Jared Diamond, who is also the author of The Third Chimpanzee, in addition
to being a professor of physiology at the Institute of Medicine, University of California at
Los Angeles, ought to be commended only to ask this unique question. Maybe it had
never been explored before on the grounds that the answer was thought to be self-evident:
the Europeans triumphed on the grounds that they were innovatively and politically better
than the indigenous populaces, they colonised. Left unexamined, this supposition has
prompted the conviction, unknowingly held, that European administration had something
to do with the Europeans inherent superiority. We might no more discuss ''the white
man's burden'' or announce our ''manifest fate,'' however books are still written and sold
(The Bell Curve is a particularly insidious example) that try to strengthen the thought
that Europeans got where they are today simply because they deserved to be.

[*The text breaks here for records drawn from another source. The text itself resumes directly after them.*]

/-- One pass over the blocks with a running index that starts at `k 0`: it leaves the index at `k (128/len)` and the layer in
which block b takes the twiddle ZETA[k b]. -/
theorem pass_agree {len : Nat} (hlen : len ∈ lengths) {next k : Nat → Nat} (hk : ∀ b, next (k b) = k (b + 1))
    {bf : Coef → Nat → (Nat → Coef) → Nat → Nat → Coef} {u v : Coef → Coef → Coef → Coef}
    (hbf : ∀ z p j, bf z len p j = butterfly (u z) (v z) len p j) {q p : Nat → Coef} (h : agree q p) :
    let st := (List.range (128 / len)).foldl (fun st b =>
      ((List.range len).foldl (fun p j => bf (zetaPower st.2) len p (2 * len * b + j)) st.1, next st.2)) (q, k 0)
    st.2 = k (128 / len) ∧ agree st.1 (blockLayer u v (fun b => zeta (k b)) len p) := by
  intro st
  have hst : st = (layerLoop u v (fun b => zeta (k b)) len (128 / len) q, k (128 / len)) := by
    simp only [st, hbf, layerLoop, blockLoop, zeta_eq_zetaPower]
    exact foldl_runningIndex hk
      (fun k p b => blockLoop (u (zetaPower k)) (v (zetaPower k)) len (2 * len * b) len p) q (128 / len)
  rw [hst]
  exact ⟨rfl, fun n hn => (layerLoop_apply u v _ (lengths_pos hlen) q (128 / len) n).trans
    ((if_pos (by rw [lengths_fill hlen]; exact hn)).trans (blockLayer_congr u v _ hlen h n hn))⟩

/-- One pass of R15, entered with the running index at 128/len, is the machine's layer and leaves the index at 256/len. -/
theorem nttPass_agree {len : Nat} (hlen : len ∈ lengths) {st : (Nat → Coef) × Nat} {p : Nat → Coef}
    (h : st.2 = 128 / len ∧ agree st.1 p) :
    (nttPass st len).2 = 128 / len + 128 / len ∧ agree (nttPass st len).1 (nttLayer len p) := by
  obtain ⟨q, k⟩ := st
  obtain ⟨rfl, hagree⟩ := h
  rw [nttLayer_eq]
  exact pass_agree hlen (next := (· + 1)) (k := fun b => 128 / len + b) (fun _ => rfl)
    (fun z p j => nttButterfly_eq z (lengths_pos hlen) p j) hagree

/-- One pass of R16, entered with the running index at 256/len − 1, is the machine's layer and leaves it at 128/len − 1. -/
theorem inttPass_agree {len : Nat} (hlen : len ∈ lengths) {st : (Nat → Coef) × Nat} {p : Nat → Coef}
    (h : st.2 = 256 / len - 1 ∧ agree st.1 p) :
    (inttPass st len).2 = 256 / len - 1 - 128 / len ∧ agree (inttPass st len).1 (inttLayer len p) := by
  obtain ⟨q, k⟩ := st
  obtain ⟨rfl, hagree⟩ := h
  rw [inttLayer_eq]
  exact pass_agree hlen (next := (· - 1)) (k := fun b => 256 / len - 1 - b) (fun _ => rfl)
    (fun z p j => inttButterfly_eq z (lengths_pos hlen) p j) hagree

/-! ## The transforms -/

theorem ntt_eq_nttLoops (f : Poly) : ntt f = nttLoops f := by
  have h128 := nttPass_agree (len := 128) (by decide) (st := (f.get, 1)) ⟨rfl, fun _ _ => rfl⟩
  have h64 := nttPass_agree (len := 64) (by decide) h128
  have h32 := nttPass_agree (len := 32) (by decide) h64
  have h16 := nttPass_agree (len := 16) (by decide) h32
  have h8 := nttPass_agree (len := 8) (by decide) h16
  have h4 := nttPass_agree (len := 4) (by decide) h8
  have h2 := nttPass_agree (len := 2) (by decide) h4
  exact Poly.ofFn_congr fun i hi => (h2.2 i hi).symm

theorem intt_eq_inttLoops (f : Poly) : intt f = inttLoops f := by
  have h2 := inttPass_agree (len := 2) (by decide) (st := (f.get, 127)) ⟨rfl, fun _ _ => rfl⟩
  have h4 := inttPass_agree (len := 4) (by decide) h2
  have h8 := inttPass_agree (len := 8) (by decide) h4
  have h16 := inttPass_agree (len := 16) (by decide) h8
  have h32 := inttPass_agree (len := 32) (by decide) h16
  have h64 := inttPass_agree (len := 64) (by decide) h32
  have h128 := inttPass_agree (len := 128) (by decide) h64
  exact Poly.ofFn_congr fun i hi => by rw [modMul_eq_mul]; exact congrArg (· * 3303) (h128.2 i hi).symm

/-- The successful end of a command that replaces slot rd by a function of its old contents. -/
theorem slotsBecome_transform (s : State) (rd : Slot) (f : Poly → Poly) :
    slotsBecome s (fun n => if n = rd.toNat then f (s.slot n) else s.slot n)
      (s.complete (.done (s.setSlot rd.toNat (f (s.slot rd.toNat))))) := by
  have h : (fun n => if n = rd.toNat then f (s.slot n) else s.slot n) =
      fun n => if n = rd.toNat then f (s.slot rd.toNat) else s.slot n := by
    funext n
    split
    · rename_i hn; rw [hn]
    · rfl
  rw [h]
  exact slotsBecome_setSlot s rd _

/-- Settles O17. -/
theorem nttRunsTheLoops : Obligations.NttRunsTheLoops := by
  intro zero rd s
  refine ⟨_, rfl, ?_⟩
  by_cases hz : zero ≠ 0
  · rw [if_pos hz, if_pos hz]; rfl
  · rw [if_neg hz, if_neg hz, ntt_eq_nttLoops]
    exact slotsBecome_transform s rd nttLoops

/-- Settles O18. -/
theorem inttRunsTheLoops : Obligations.InttRunsTheLoops := by
  intro zero rd s
  refine ⟨_, rfl, ?_⟩
  by_cases hz : zero ≠ 0
  · rw [if_pos hz, if_pos hz]; rfl
  · rw [if_neg hz, if_neg hz, intt_eq_inttLoops]
    exact slotsBecome_transform s rd inttLoops

end Sys2Proof.Proofs
end

section
/-! PROOF. O41: a layer of INTT undoes the layer of NTT with the same butterfly length up to a factor 2, because the twiddles of
a block in the two are z and z' with z'·z = −1. Seven layers give the factor 128, and 128·3303 = 1 in ℤ_q. -/

namespace Sys2Proof.Proofs

open Sys2Proof Sys2Proof.Machine Sys2Proof.Spec
open scoped Fin.CommRing

/-! ## Twiddles as powers of 17 -/

theorem zeta_eq_pow (k : Nat) : zeta k = (17 : Coef) ^ bitrev7 k := by
  rw [zeta, Fin.ofNat_eq_cast, Nat.cast_pow]
  rfl

/-- 17 is a primitive 256th root of unity mod q (R13): its 128th power is −1. -/
theorem pow_128 : (17 : Coef) ^ 128 = -1 := by
  rw [show (17 : Coef) ^ 128 = ((17 ^ 128 : Nat) : Coef) from (Nat.cast_pow 17 128).symm]
  decide +kernel

/-- The exponents of a block's twiddles in the two transforms add up to 128. -/
theorem bitrev7_add_bitrev7 : ∀ len ∈ lengths, ∀ b < 128 / len,
    bitrev7 (256 / len - 1 - b) + bitrev7 (128 / len + b) = 128 := by
  decide +kernel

The main theme of Guns, Germs and Steel is that the course of history has been
distinctive for diverse populaces not because of any difference among people, but rather
as a result of contrast in their physical surroundings. Advancement through natural
selection is the driving force, at least at the start of the story, some 13,000 years back.
The author's contention, based on evolutionary biology, incorporates disciplines as
differing as geology, plant hereditary qualities, and the study of disease transmission. In
short, Diamond presents an exhaustive account of agriculture production, social classes,
unified governments, organised fighting, and market economies.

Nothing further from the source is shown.